Tom Mann is an American original. Growing up in Depression-era Alabama, for him fishing was more than a recreational activity–it was a way of putting dinner on the table. Following his father’s simple advice, "to catch fish, you have to find fish," six-year-old Tom came up with an innovative way of finding the drop-offs in a creek where fish seek refuge from predators. As a young teenager, he began to design and craft special lures, always with an eye toward tricking the freshwater dean of the deep–the largemouth bass.

Tom's innate talent in outsmarting the competition above and below the waterline quickly took him from local hero to three-time world bass fishing champion to living legend. He also tapped into his skill for designing lures, building a multi-million-dollar enterprise that has sold over one billion lures to date in major sporting goods and fishing retailers around the world, all with his smiling face on the packages. Yet despite the prestige and fame of a forty-year career, he still resides where it all began–deep in the heart of the South.

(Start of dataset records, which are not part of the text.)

-- ==== Sys2Proof/Laws/FrameTlm.lean ====
section
/-!
SUPPORT. Sys2Proof/Laws/FrameTlm.lean: for each operation of Machine/Tlm.lean that changes the state, the parts it may change (and
that it keeps storage canonical), once and for all: `Moves` goes through it.
-/
namespace Sys2Proof.Machine
set_option Elab.async false
set_option linter.unusedTactic false
set_option linter.unreachableTactic false

theorem setEvt_moves {cs : List Part} {s0 s : State} (hm : Moves cs s0 s) (k : Nat) (x : Nat) (m0 : Part.regs ∈ cs) :
    Moves cs s0 (setEvt k x s) := by
  unfold setEvt
  repeat' first
    | with_reducible assumption
    | with_reducible apply State.setReg64_moves
    | intro _
    | split
    | dsimp only

theorem clearReload_moves {cs : List Part} {s0 s : State} (hm : Moves cs s0 s) (k : Nat) (m0 : Part.tlm ∈ cs) :
    Moves cs s0 (clearReload k s) := by
  unfold clearReload
  repeat' first
    | with_reducible assumption
    | with_reducible apply State.updTlm_moves
    | intro _
    | split
    | dsimp only

theorem evtReloadNow_moves {cs : List Part} {s0 s : State} (hm : Moves cs s0 s) (k : Nat) (m0 : Part.regs ∈ cs) (m1 : Part.tlm ∈ cs) :
    Moves cs s0 (evtReloadNow k s) := by
  unfold evtReloadNow
  repeat' first
    | with_reducible assumption
    | with_reducible apply clearReload_moves
    | with_reducible apply setEvt_moves
    | intro _
    | split
    | dsimp only

theorem evtCycles_moves {cs : List Part} {s0 s : State} (hm : Moves cs s0 s) (n : Nat) (k : Nat) (m0 : Part.regs ∈ cs) (m1 : Part.tlm ∈ cs) :
    Moves cs s0 (evtCycles n k s) := by
  unfold evtCycles
  repeat' first
    | with_reducible assumption
    | with_reducible apply State.raise_moves
    | with_reducible apply State.updTlm_moves
    | with_reducible apply clearReload_moves
    | with_reducible apply evtBump_moves
    | with_reducible apply evtReloadNow_moves
    | with_reducible apply setEvt_moves
    | intro _
    | split
    | dsimp only

theorem thrCycles_moves {cs : List Part} {s0 s : State} (hm : Moves cs s0 s) (n : Nat) (k : Nat) (m0 : Part.regs ∈ cs) :
    Moves cs s0 (thrCycles n k s) := by
  unfold thrCycles
  repeat' first
    | with_reducible assumption
    | with_reducible apply State.bump64_moves
    | intro _
    | split
    | dsimp only

theorem slotBump_moves {cs : List Part} {s0 s : State} (hm : Moves cs s0 s) (a : Nat) (n : Nat) (m0 : Part.regs ∈ cs) :
    Moves cs s0 (slotBump a n s) := by
  unfold slotBump
  repeat' first
    | with_reducible assumption
    | with_reducible apply State.bump64_moves
    | intro _
    | split
    | dsimp only

theorem slotCycles_moves {cs : List Part} {s0 s : State} (hm : Moves cs s0 s) (n : Nat) (p : Nat) (m0 : Part.regs ∈ cs) (m1 : Part.tlm ∈ cs) :
    Moves cs s0 (slotCycles n p s) := by
  unfold slotCycles
  repeat' first
    | with_reducible assumption
    | with_reducible apply State.updTlm_moves
    | with_reducible apply slotBump_moves
    | intro _
    | split
    | dsimp only

theorem tlmCycles_moves {cs : List Part} {s0 s : State} (hm : Moves cs s0 s) (n : Nat) (m0 : Part.regs ∈ cs) (m1 : Part.tlm ∈ cs) :
    Moves cs s0 (tlmCycles n s) := by
  unfold tlmCycles
  repeat' first
    | with_reducible assumption
    | with_reducible apply evtCycles_moves
    | with_reducible apply slotCycles_moves
    | with_reducible apply thrCycles_moves
    | with_reducible apply forUpto_moves
    | intro _
    | split
    | dsimp only

theorem slotSnap_moves {cs : List Part} {s0 s : State} (hm : Moves cs s0 s) (m0 : Part.regs ∈ cs) :
    Moves cs s0 (slotSnap s) := by
  unfold slotSnap
  repeat' first
    | with_reducible assumption
    | with_reducible apply State.raise_moves
    | with_reducible apply State.setReg_moves
    | with_reducible apply State.setRegs_moves
    | with_reducible apply forUpto_moves
    | intro _
    | split
    | dsimp only

theorem slotClear_moves {cs : List Part} {s0 s : State} (hm : Moves cs s0 s) (m0 : Part.regs ∈ cs) :
    Moves cs s0 (slotClear s) := by
  unfold slotClear
  repeat' first
    | with_reducible assumption
    | with_reducible apply State.setReg_moves
    | with_reducible apply forUpto_moves
    | intro _
    | split
    | dsimp only

theorem actSlotCmd_moves {cs : List Part} {s0 s : State} (hm : Moves cs s0 s) (_old : Word) (raw : Word) (m0 : Part.regs ∈ cs) :
    Moves cs s0 (actSlotCmd _old raw s) := by
  unfold actSlotCmd
  repeat' first
    | with_reducible assumption
    | with_reducible apply slotClear_moves
    | with_reducible apply slotSnap_moves
    | intro _
    | split
    | dsimp only

theorem sampleRecord_moves {cs : List Part} {s0 s : State} (hm : Moves cs s0 s) (ws : List Word) (m0 : Part.regs ∈ cs) (m1 : Part.sram ∈ cs) :
    Moves cs s0 (sampleRecord ws s).2 := by
  unfold sampleRecord
  repeat' first
    | with_reducible assumption
    | with_reducible apply State.bump32_moves
    | with_reducible apply State.raise_moves
    | with_reducible apply State.setFld_moves
    | with_reducible apply State.setSramBytes_moves
    | intro _
    | split
    | dsimp only
theorem sampleRecord_moves_eq {cs : List Part} {s0 s v1 : State} {v0} {ws : List Word} (e : sampleRecord ws s = (v0, v1)) (hm : Moves cs s0 s) (m0 : Part.regs ∈ cs) (m1 : Part.sram ∈ cs) :
    Moves cs s0 v1 := by
  have := sampleRecord_moves hm ws m0 m1
  rwa [e] at this

theorem walkTo_moves {cs : List Part} {s0 s : State} (hm : Moves cs s0 s) (g : Nat) (m0 : Part.regs ∈ cs) (m1 : Part.net ∈ cs) :
    Moves cs s0 (walkTo g s) := by
  unfold walkTo
  repeat' first
    | with_reducible assumption
    | with_reducible apply State.raise_moves
    | with_reducible apply State.updNet_moves
    | intro _
    | split
    | dsimp only

theorem walkStart_moves {cs : List Part} {s0 s : State} (hm : Moves cs s0 s) (m0 : Part.regs ∈ cs) (m1 : Part.sram ∈ cs) (m2 : Part.net ∈ cs) :
    Moves cs s0 (walkStart s) := by
  unfold walkStart
  repeat' first
    | with_reducible assumption
    | with_reducible apply State.bump32_moves
    | with_reducible apply State.raise_moves
    | with_reducible apply State.updNet_moves
    | (refine sampleRecord_moves_eq (by with_reducible assumption) ?_ ?_ ?_ <;> try with_reducible assumption)
    | with_reducible apply sampleRecord_moves
    | with_reducible apply walkTo_moves
    | intro _
    | split
    | dsimp only

theorem sampleQueue_moves {cs : List Part} {s0 s : State} (hm : Moves cs s0 s) (m0 : Part.regs ∈ cs) (m1 : Part.sram ∈ cs) (m2 : Part.net ∈ cs) :
    Moves cs s0 (sampleQueue s) := by
  unfold sampleQueue
  repeat' first
    | with_reducible assumption
    | with_reducible apply State.updSample_moves
    | (refine sampleRecord_moves_eq (by with_reducible assumption) ?_ ?_ ?_ <;> try with_reducible assumption)
    | with_reducible apply sampleRecord_moves
    | with_reducible apply walkTo_moves
    | intro _
    | split
    | dsimp only

theorem actSampleCtrl_moves {cs : List Part} {s0 s : State} (hm : Moves cs s0 s) (old : Word) (raw : Word) (m0 : Part.net ∈ cs) :
    Moves cs s0 (actSampleCtrl old raw s) := by
  unfold actSampleCtrl
  repeat' first
    | with_reducible assumption
    | with_reducible apply State.updNet_moves
    | intro _
    | split
    | dsimp only

end Sys2Proof.Machine
end

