-- ==== Sys2Proof/Laws/FrameWindow.lean ====
section
/-!
SUPPORT. Sys2Proof/Laws/FrameWindow.lean: for each operation of Machine/Window.lean that changes the state, the parts it may change (and
that it keeps storage canonical), once and for all: `Moves` goes through it.
-/
namespace Sys2Proof.Machine
set_option Elab.async false
set_option linter.unusedTactic false
set_option linter.unreachableTactic false

theorem indTake_moves {cs : List Part} {s0 s : State} (hm : Moves cs s0 s) (k : Nat) (domain : Nat) (w : Nat) (d : Word) (m0 : Part.regs ∈ cs) (m1 : Part.ind ∈ cs) (m2 : Part.lanes ∈ cs) (m3 : Part.sky ∈ cs) (m4 : Part.net ∈ cs) :
    Moves cs s0 (indTake k domain w d s) := by
  unfold indTake
  repeat' first
    | with_reducible assumption
    | with_reducible apply State.setIndw_moves
    | with_reducible apply alnWordWrite_moves
    | with_reducible apply chanWrite_moves
    | with_reducible apply dlnWordWrite_moves
    | with_reducible apply metWordWrite_moves
    | with_reducible apply schdWrite_moves
    | with_reducible apply stageWrite_moves
    | intro _
    | split
    | dsimp only

theorem winLaunch_moves {cs : List Part} {s0 s : State} (hm : Moves cs s0 s) (k : Nat) (m0 : Part.regs ∈ cs) (m1 : Part.hst ∈ cs) :
    Moves cs s0 (winLaunch k s) := by
  unfold winLaunch
  repeat' first
    | with_reducible assumption
    | with_reducible apply State.updWin_moves
    | with_reducible apply winErr_moves
    | intro _
    | split
    | dsimp only

theorem winAdvance_moves {cs : List Part} {s0 s : State} (hm : Moves cs s0 s) (k : Nat) (m0 : Part.regs ∈ cs) :
    Moves cs s0 (winAdvance k s) := by
  unfold winAdvance
  repeat' first
    | with_reducible assumption
    | with_reducible apply State.setFld_moves
    | intro _
    | split
    | dsimp only

theorem winApply_moves {cs : List Part} {s0 s : State} (hm : Moves cs s0 s) (k : Nat) (r : WinReg) (f : Word → State → State) (hf : ∀ z0 z1, Moves cs s0 z1 → Moves cs s0 (f z0 z1)) (m0 : Part.hst ∈ cs) :
    Moves cs s0 (winApply k r f s) := by
  unfold winApply
  repeat' first
    | with_reducible assumption
    | with_reducible apply State.updWin_moves
    | with_reducible apply hf
    | intro _
    | split
    | dsimp only

theorem addrApply_moves {cs : List Part} {s0 s : State} (hm : Moves cs s0 s) (k : Nat) (d : Word) (m0 : Part.regs ∈ cs) (m1 : Part.hst ∈ cs) :
    Moves cs s0 (addrApply k d s) := by
  unfold addrApply
  repeat' first
    | with_reducible assumption
    | with_reducible apply State.setReg_moves
    | with_reducible apply State.updWin_moves
    | with_reducible apply winLaunch_moves
    | intro _
    | split
    | dsimp only

theorem ctrlApply_moves {cs : List Part} {s0 s : State} (hm : Moves cs s0 s) (k : Nat) (d : Word) (m0 : Part.regs ∈ cs) (m1 : Part.hst ∈ cs) :
    Moves cs s0 (ctrlApply k d s) := by
  unfold ctrlApply
  repeat' first
    | with_reducible assumption
    | with_reducible apply State.setReg_moves
    | with_reducible apply State.updWin_moves
    | intro _
    | split
    | dsimp only

theorem dataApply_moves {cs : List Part} {s0 s : State} (hm : Moves cs s0 s) (k : Fin 4) (d : Word) (m0 : Part.regs ∈ cs) (m1 : Part.hst ∈ cs) :
    Moves cs s0 (dataApply k d s) := by
  unfold dataApply
  repeat' first
    | with_reducible assumption
    | with_reducible apply State.raise_moves
    | with_reducible apply State.setReg_moves
    | with_reducible apply State.updWin_moves
    | with_reducible apply unmapped_moves
    | with_reducible apply winAdvance_moves
    | with_reducible apply winErr_moves
    | intro _
    | split
    | dsimp only

theorem targetTaken_moves {cs : List Part} {s0 s : State} (hm : Moves cs s0 s) (k : Fin 4) (m0 : Part.regs ∈ cs) (m1 : Part.ind ∈ cs) (m2 : Part.sram ∈ cs) (m3 : Part.hostMem ∈ cs) (m4 : Part.pwr ∈ cs) (m5 : Part.hst ∈ cs) (m6 : Part.lanes ∈ cs) (m7 : Part.tb ∈ cs) (m8 : Part.met ∈ cs) (m9 : Part.loop ∈ cs) (m10 : Part.sky ∈ cs) (m11 : Part.prf ∈ cs) (m12 : Part.net ∈ cs) (m13 : Part.tlm ∈ cs) (m14 : Part.twin ∈ cs) (m15 : Part.boot ∈ cs) (m16 : Part.free ∈ cs) :
    Moves cs s0 (targetTaken k s) := by
  unfold targetTaken
  repeat' first
    | with_reducible assumption
    | with_reducible apply State.updWin_moves
    | with_reducible apply busWrite_moves
    | with_reducible apply indTake_moves
    | with_reducible apply winAdvance_moves
    | intro _
    | split
    | dsimp only

theorem State.watch?_moves {cs : List Part} {s0 s : State} (hm : Moves cs s0 s) (k : Nat) (y0 : Option Nat) (m0 : Part.regs ∈ cs) :
    Moves cs s0 (State.watch? s k y0) := by
  unfold State.watch?
  repeat' first
    | with_reducible assumption
    | with_reducible apply State.watch_moves
    | intro _
    | split
    | dsimp only

theorem readReady_moves {cs : List Part} {s0 s : State} (hm : Moves cs s0 s) (k : Fin 4) (m0 : Part.regs ∈ cs) (m1 : Part.hst ∈ cs) :
    Moves cs s0 (readReady k s) := by
  unfold readReady
  repeat' first
    | with_reducible assumption
    | with_reducible apply State.updWin_moves
    | with_reducible apply State.watch?_moves
    | with_reducible apply latchHi_moves
    | intro _
    | split
    | dsimp only

theorem launchEffects_moves {cs : List Part} {s0 s : State} (hm : Moves cs s0 s) (ag : Agent) (k : Fin 4) (l : Launch) (v : Word) (same : Word) (m0 : Part.regs ∈ cs) (m1 : Part.hst ∈ cs) :
    Moves cs s0 (launchEffects ag k l v same s) := by
  unfold launchEffects
  repeat' first
    | with_reducible assumption
    | with_reducible apply State.setSnap_moves
    | with_reducible apply readEffects_moves
    | intro _
    | split
    | dsimp only

theorem dataRead_moves {cs : List Part} {s0 s : State} (hm : Moves cs s0 s) (ag : Agent) (k : Fin 4) (same : Word) (m0 : Part.regs ∈ cs) (m1 : Part.hst ∈ cs) (m2 : Part.tap ∈ cs) :
    Moves cs s0 (dataRead ag k same s).2 := by
  unfold dataRead
  repeat' first
    | with_reducible assumption
    | with_reducible apply State.setReg_moves
    | with_reducible apply State.updWin_moves
    | with_reducible apply complete_moves
    | with_reducible apply launchEffects_moves
    | with_reducible apply winAdvance_moves
    | with_reducible apply winLaunch_moves
    | intro _
    | split
    | dsimp only
theorem dataRead_moves_eq {cs : List Part} {s0 s v1 : State} {v0} {ag : Agent} {k : Fin 4} {same : Word} (e : dataRead ag k same s = (v0, v1)) (hm : Moves cs s0 s) (m0 : Part.regs ∈ cs) (m1 : Part.hst ∈ cs) (m2 : Part.tap ∈ cs) :
    Moves cs s0 v1 := by
  have := dataRead_moves hm ag k same m0 m1 m2
  rwa [e] at this

theorem turnRead_moves {cs : List Part} {s0 s : State} (hm : Moves cs s0 s) (ag : Agent) (k : Fin 4) (r : Fin 4) (same : Word) (m0 : Part.regs ∈ cs) (m1 : Part.hst ∈ cs) (m2 : Part.tap ∈ cs) :
    Moves cs s0 (turnRead ag k r same s).2 := by
  unfold turnRead
  repeat' first
    | with_reducible assumption
    | with_reducible apply State.clearBits_moves
    | with_reducible apply complete_moves
    | (refine dataRead_moves_eq (by with_reducible assumption) ?_ ?_ ?_ ?_ <;> try with_reducible assumption)
    | with_reducible apply dataRead_moves
    | intro _
    | split
    | dsimp only
theorem turnRead_moves_eq {cs : List Part} {s0 s v1 : State} {v0} {ag : Agent} {k : Fin 4} {r : Fin 4} {same : Word} (e : turnRead ag k r same s = (v0, v1)) (hm : Moves cs s0 s) (m0 : Part.regs ∈ cs) (m1 : Part.hst ∈ cs) (m2 : Part.tap ∈ cs) :
    Moves cs s0 v1 := by
  have := turnRead_moves hm ag k r same m0 m1 m2
  rwa [e] at this

theorem turnServe_moves {cs : List Part} {s0 s : State} (hm : Moves cs s0 s) (k : Fin 4) (m0 : Part.regs ∈ cs) (m1 : Part.hst ∈ cs) (m2 : Part.tap ∈ cs) :
    Moves cs s0 (turnServe k s) := by
  unfold turnServe
  repeat' first
    | with_reducible assumption
    | with_reducible apply State.updWin_moves
    | (refine turnRead_moves_eq (by with_reducible assumption) ?_ ?_ ?_ ?_ <;> try with_reducible assumption)
    | with_reducible apply turnRead_moves
    | intro _
    | split
    | dsimp only

theorem winServe_moves {cs : List Part} {s0 s : State} (hm : Moves cs s0 s) (k : Fin 4) (m0 : Part.regs ∈ cs) (m1 : Part.hst ∈ cs) (m2 : Part.tap ∈ cs) :
    Moves cs s0 (winServe k s) := by
  unfold winServe
  repeat' first
    | with_reducible assumption
    | with_reducible apply noCompletions_moves
    | with_reducible apply settleIrq_moves
    | with_reducible apply turnServe_moves
    | with_reducible apply forUpto_moves
    | intro _
    | split
    | dsimp only

theorem winRead_moves {cs : List Part} {s0 s : State} (hm : Moves cs s0 s) (ag : Agent) (k : Fin 4) (r : Fin 4) (same : Word) (m0 : Part.regs ∈ cs) (m1 : Part.hst ∈ cs) (m2 : Part.tap ∈ cs) :
    Moves cs s0 (winRead ag k r same s) := by
  unfold winRead
  repeat' first
    | with_reducible assumption
    | with_reducible apply State.raise_moves
    | with_reducible apply State.updWin_moves
    | with_reducible apply complete_moves
    | with_reducible apply noCompletions_moves
    | with_reducible apply settleIrq_moves
    | with_reducible apply winServe_moves
    | intro _
    | split
    | dsimp only

theorem busRead_moves {cs : List Part} {s0 s : State} (hm : Moves cs s0 s) (ag : Agent) (ca : Nat) (w : Nat) (be : BitVec 4) (m0 : Part.regs ∈ cs) (m1 : Part.hst ∈ cs) (m2 : Part.tap ∈ cs) :
    Moves cs s0 (busRead ag ca w be s) := by
  unfold busRead
  repeat' first
    | with_reducible assumption
    | with_reducible apply complete_moves
    | with_reducible apply noCompletions_moves
    | (refine plainRead_moves_eq (by with_reducible assumption) ?_ ?_ ?_ <;> try with_reducible assumption)
    | with_reducible apply plainRead_moves
    | with_reducible apply settleIrq_moves
    | with_reducible apply winRead_moves
    | intro _
    | split
    | dsimp only

theorem agentRead_moves {cs : List Part} {s0 s : State} (hm : Moves cs s0 s) (ag : Agent) (off : Nat) (be : BitVec 4) (m0 : Part.regs ∈ cs) (m1 : Part.hst ∈ cs) (m2 : Part.tap ∈ cs) :
    Moves cs s0 (agentRead ag off be s) := by
  unfold agentRead
  repeat' first
    | with_reducible assumption
    | with_reducible apply busRead_moves
    | intro _
    | split
    | dsimp only

theorem agentWrite_moves {cs : List Part} {s0 s : State} (hm : Moves cs s0 s) (ag : Agent) (off : Nat) (be : BitVec 4) (d : Word) (m0 : Part.regs ∈ cs) (m1 : Part.ind ∈ cs) (m2 : Part.sram ∈ cs) (m3 : Part.hostMem ∈ cs) (m4 : Part.pwr ∈ cs) (m5 : Part.hst ∈ cs) (m6 : Part.lanes ∈ cs) (m7 : Part.tb ∈ cs) (m8 : Part.met ∈ cs) (m9 : Part.loop ∈ cs) (m10 : Part.sky ∈ cs) (m11 : Part.prf ∈ cs) (m12 : Part.net ∈ cs) (m13 : Part.tlm ∈ cs) (m14 : Part.twin ∈ cs) (m15 : Part.boot ∈ cs) (m16 : Part.free ∈ cs) :
    Moves cs s0 (agentWrite ag off be d s) := by
  unfold agentWrite
  repeat' first
    | with_reducible assumption
    | with_reducible apply busWrite_moves
    | intro _
    | split
    | dsimp only

theorem winTimeout_moves {cs : List Part} {s0 s : State} (hm : Moves cs s0 s) (k : Nat) (m0 : Part.regs ∈ cs) (m1 : Part.hst ∈ cs) :
    Moves cs s0 (winTimeout k s) := by
  unfold winTimeout
  repeat' first
    | with_reducible assumption
    | with_reducible apply State.updWin_moves
    | with_reducible apply winAdvance_moves
    | with_reducible apply winErr_moves
    | intro _
    | split
    | dsimp only

theorem skyWrite_moves {cs : List Part} {s0 s : State} (hm : Moves cs s0 s) (k : Fin 4) (c : Nat) (w : Nat) (d : Word) (m0 : Part.regs ∈ cs) (m1 : Part.ind ∈ cs) (m2 : Part.sky ∈ cs) :
    Moves cs s0 (skyWrite k c w d s) := by
  unfold skyWrite
  repeat' first
    | with_reducible assumption
    | with_reducible apply chanWrite_moves
    | with_reducible apply targetWrite_moves
    | with_reducible apply winErr_moves
    | intro _
    | split
    | dsimp only

theorem setTraining_moves {cs : List Part} {s0 s : State} (hm : Moves cs s0 s) (b : Bool) (m0 : Part.hst ∈ cs) :
    Moves cs s0 (setTraining b s) := by
  unfold setTraining
  repeat' first
    | with_reducible assumption
    | with_reducible apply hst_moves
    | intro _
    | split
    | dsimp only

theorem pciePerst_moves {cs : List Part} {s0 s : State} (hm : Moves cs s0 s) (m0 : Part.regs ∈ cs) (m1 : Part.hst ∈ cs) :
    Moves cs s0 (pciePerst s) := by
  unfold pciePerst
  repeat' first
    | with_reducible assumption
    | with_reducible apply State.wipeRegs_moves
    | with_reducible apply hst_moves
    | intro _
    | split
    | dsimp only

end Sys2Proof.Machine
end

Filled with touching childhood stories and hilarious down-home fisherman’s lore, Think Like a Fish reveals how Mann quite literally learned to "think like a fish." He explains the technique and mindset that enable him to lure a fish from thirty yards away into a circle the size of a hula hoop; how he “trains” bass to jump right into his boat; and how he purportedly managed to lure a shark to shore with rod and reel. But in addition to the fishing techniques and words of wisdom, Mann explores the path that got him where he is today–a poignant story of determination, Southern grit, and good-ole-boy charm. Full of gentle humor and wit, this book brings to life the allure of the South and one of its favorite pastimes.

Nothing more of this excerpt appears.